═══ INFORMATION ═══

/-! ## modifyStation -/

@[simp] theorem State.modifyStation_partition (k : Nat) (f : Station → Station) :
    (s.modifyStation k f).partition = s.partition := rfl
@[simp] theorem State.modifyStation_stations (k : Nat) (f : Station → Station) :
    (s.modifyStation k f).stations = Table.modify s.stations k f := rfl
@[simp] theorem State.modifyStation_nameIndex (k : Nat) (f : Station → Station) :
    (s.modifyStation k f).nameIndex = s.nameIndex := rfl
@[simp] theorem State.modifyStation_occupations (k : Nat) (f : Station → Station) :
    (s.modifyStation k f).occupations = s.occupations := rfl
@[simp] theorem State.modifyStation_loops (k : Nat) (f : Station → Station) :
    (s.modifyStation k f).loops = s.loops := rfl
@[simp] theorem State.modifyStation_active (k : Nat) (f : Station → Station) :
    (s.modifyStation k f).active = s.active := rfl
@[simp] theorem State.modifyStation_staged (k : Nat) (f : Station → Station) :
    (s.modifyStation k f).staged = s.staged := rfl
@[simp] theorem State.modifyStation_calGen (k : Nat) (f : Station → Station) :
    (s.modifyStation k f).calGen = s.calGen := rfl
@[simp] theorem State.modifyStation_constituents (k : Nat) (f : Station → Station) :
    (s.modifyStation k f).constituents = s.constituents := rfl
@[simp] theorem State.modifyStation_tableGen (k : Nat) (f : Station → Station) :
    (s.modifyStation k f).tableGen = s.tableGen := rfl
@[simp] theorem State.modifyStation_constants (k : Nat) (f : Station → Station) :
    (s.modifyStation k f).constants = s.constants := rfl
@[simp] theorem State.modifyStation_clock (k : Nat) (f : Station → Station) :
    (s.modifyStation k f).clock = s.clock := rfl
@[simp] theorem State.modifyStation_noticeMask (k : Nat) (f : Station → Station) :
    (s.modifyStation k f).noticeMask = s.noticeMask := rfl
@[simp] theorem State.modifyStation_backupValid (k : Nat) (f : Station → Station) :
    (s.modifyStation k f).backupValid = s.backupValid := rfl
@[simp] theorem State.modifyStation_factory (k : Nat) (f : Station → Station) :
    (s.modifyStation k f).factory = s.factory := rfl
@[simp] theorem State.modifyStation_channels (k : Nat) (f : Station → Station) :
    (s.modifyStation k f).channels = s.channels := rfl
@[simp] theorem State.modifyStation_engines (k : Nat) (f : Station → Station) :
    (s.modifyStation k f).engines = s.engines := rfl
@[simp] theorem State.modifyStation_tide (k : Nat) (f : Station → Station) :
    (s.modifyStation k f).tide = s.tide := rfl
@[simp] theorem State.modifyStation_revQueue (k : Nat) (f : Station → Station) :
    (s.modifyStation k f).revQueue = s.revQueue := rfl
@[simp] theorem State.modifyStation_inFlight (k : Nat) (f : Station → Station) :
    (s.modifyStation k f).inFlight = s.inFlight := rfl
@[simp] theorem State.modifyStation_pulse (k : Nat) (f : Station → Station) :
    (s.modifyStation k f).pulse = s.pulse := rfl
@[simp] theorem State.modifyStation_timeBase (k : Nat) (f : Station → Station) :
    (s.modifyStation k f).timeBase = s.timeBase := rfl
@[simp] theorem State.modifyStation_link (k : Nat) (f : Station → Station) :
    (s.modifyStation k f).link = s.link := rfl
@[simp] theorem State.modifyStation_lastRejected (k : Nat) (f : Station → Station) :
    (s.modifyStation k f).lastRejected = s.lastRejected := rfl
@[simp] theorem State.modifyStation_notices (k : Nat) (f : Station → Station) :
    (s.modifyStation k f).notices = s.notices := rfl
@[simp] theorem State.modifyStation_scan (k : Nat) (f : Station → Station) :
    (s.modifyStation k f).scan = s.scan := rfl
@[simp] theorem State.modifyStation_startup (k : Nat) (f : Station → Station) :
    (s.modifyStation k f).startup = s.startup := rfl
@[simp] theorem State.modifyStation_vdd (k : Nat) (f : Station → Station) :
    (s.modifyStation k f).vdd = s.vdd := rfl
@[simp] theorem State.modifyStation_resetLow (k : Nat) (f : Station → Station) :
    (s.modifyStation k f).resetLow = s.resetLow := rfl
@[simp] theorem State.modifyStation_miso (k : Nat) (f : Station → Station) :
    (s.modifyStation k f).miso = s.miso := rfl
@[simp] theorem State.modifyStation_pending (k : Nat) (f : Station → Station) :
    (s.modifyStation k f).pending = s.pending := rfl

═══

WORK ORDER: From the records above, retype only the lines starting at the line that contains "theorem State.modifyStation_channels (k" and ending at the line that contains "(s.modifyStation k f).inFlight", both included.

ANSWER:
@[simp] theorem State.modifyStation_channels (k : Nat) (f : Station → Station) :
    (s.modifyStation k f).channels = s.channels := rfl
@[simp] theorem State.modifyStation_engines (k : Nat) (f : Station → Station) :
    (s.modifyStation k f).engines = s.engines := rfl
@[simp] theorem State.modifyStation_tide (k : Nat) (f : Station → Station) :
    (s.modifyStation k f).tide = s.tide := rfl
@[simp] theorem State.modifyStation_revQueue (k : Nat) (f : Station → Station) :
    (s.modifyStation k f).revQueue = s.revQueue := rfl
@[simp] theorem State.modifyStation_inFlight (k : Nat) (f : Station → Station) :
    (s.modifyStation k f).inFlight = s.inFlight := rfl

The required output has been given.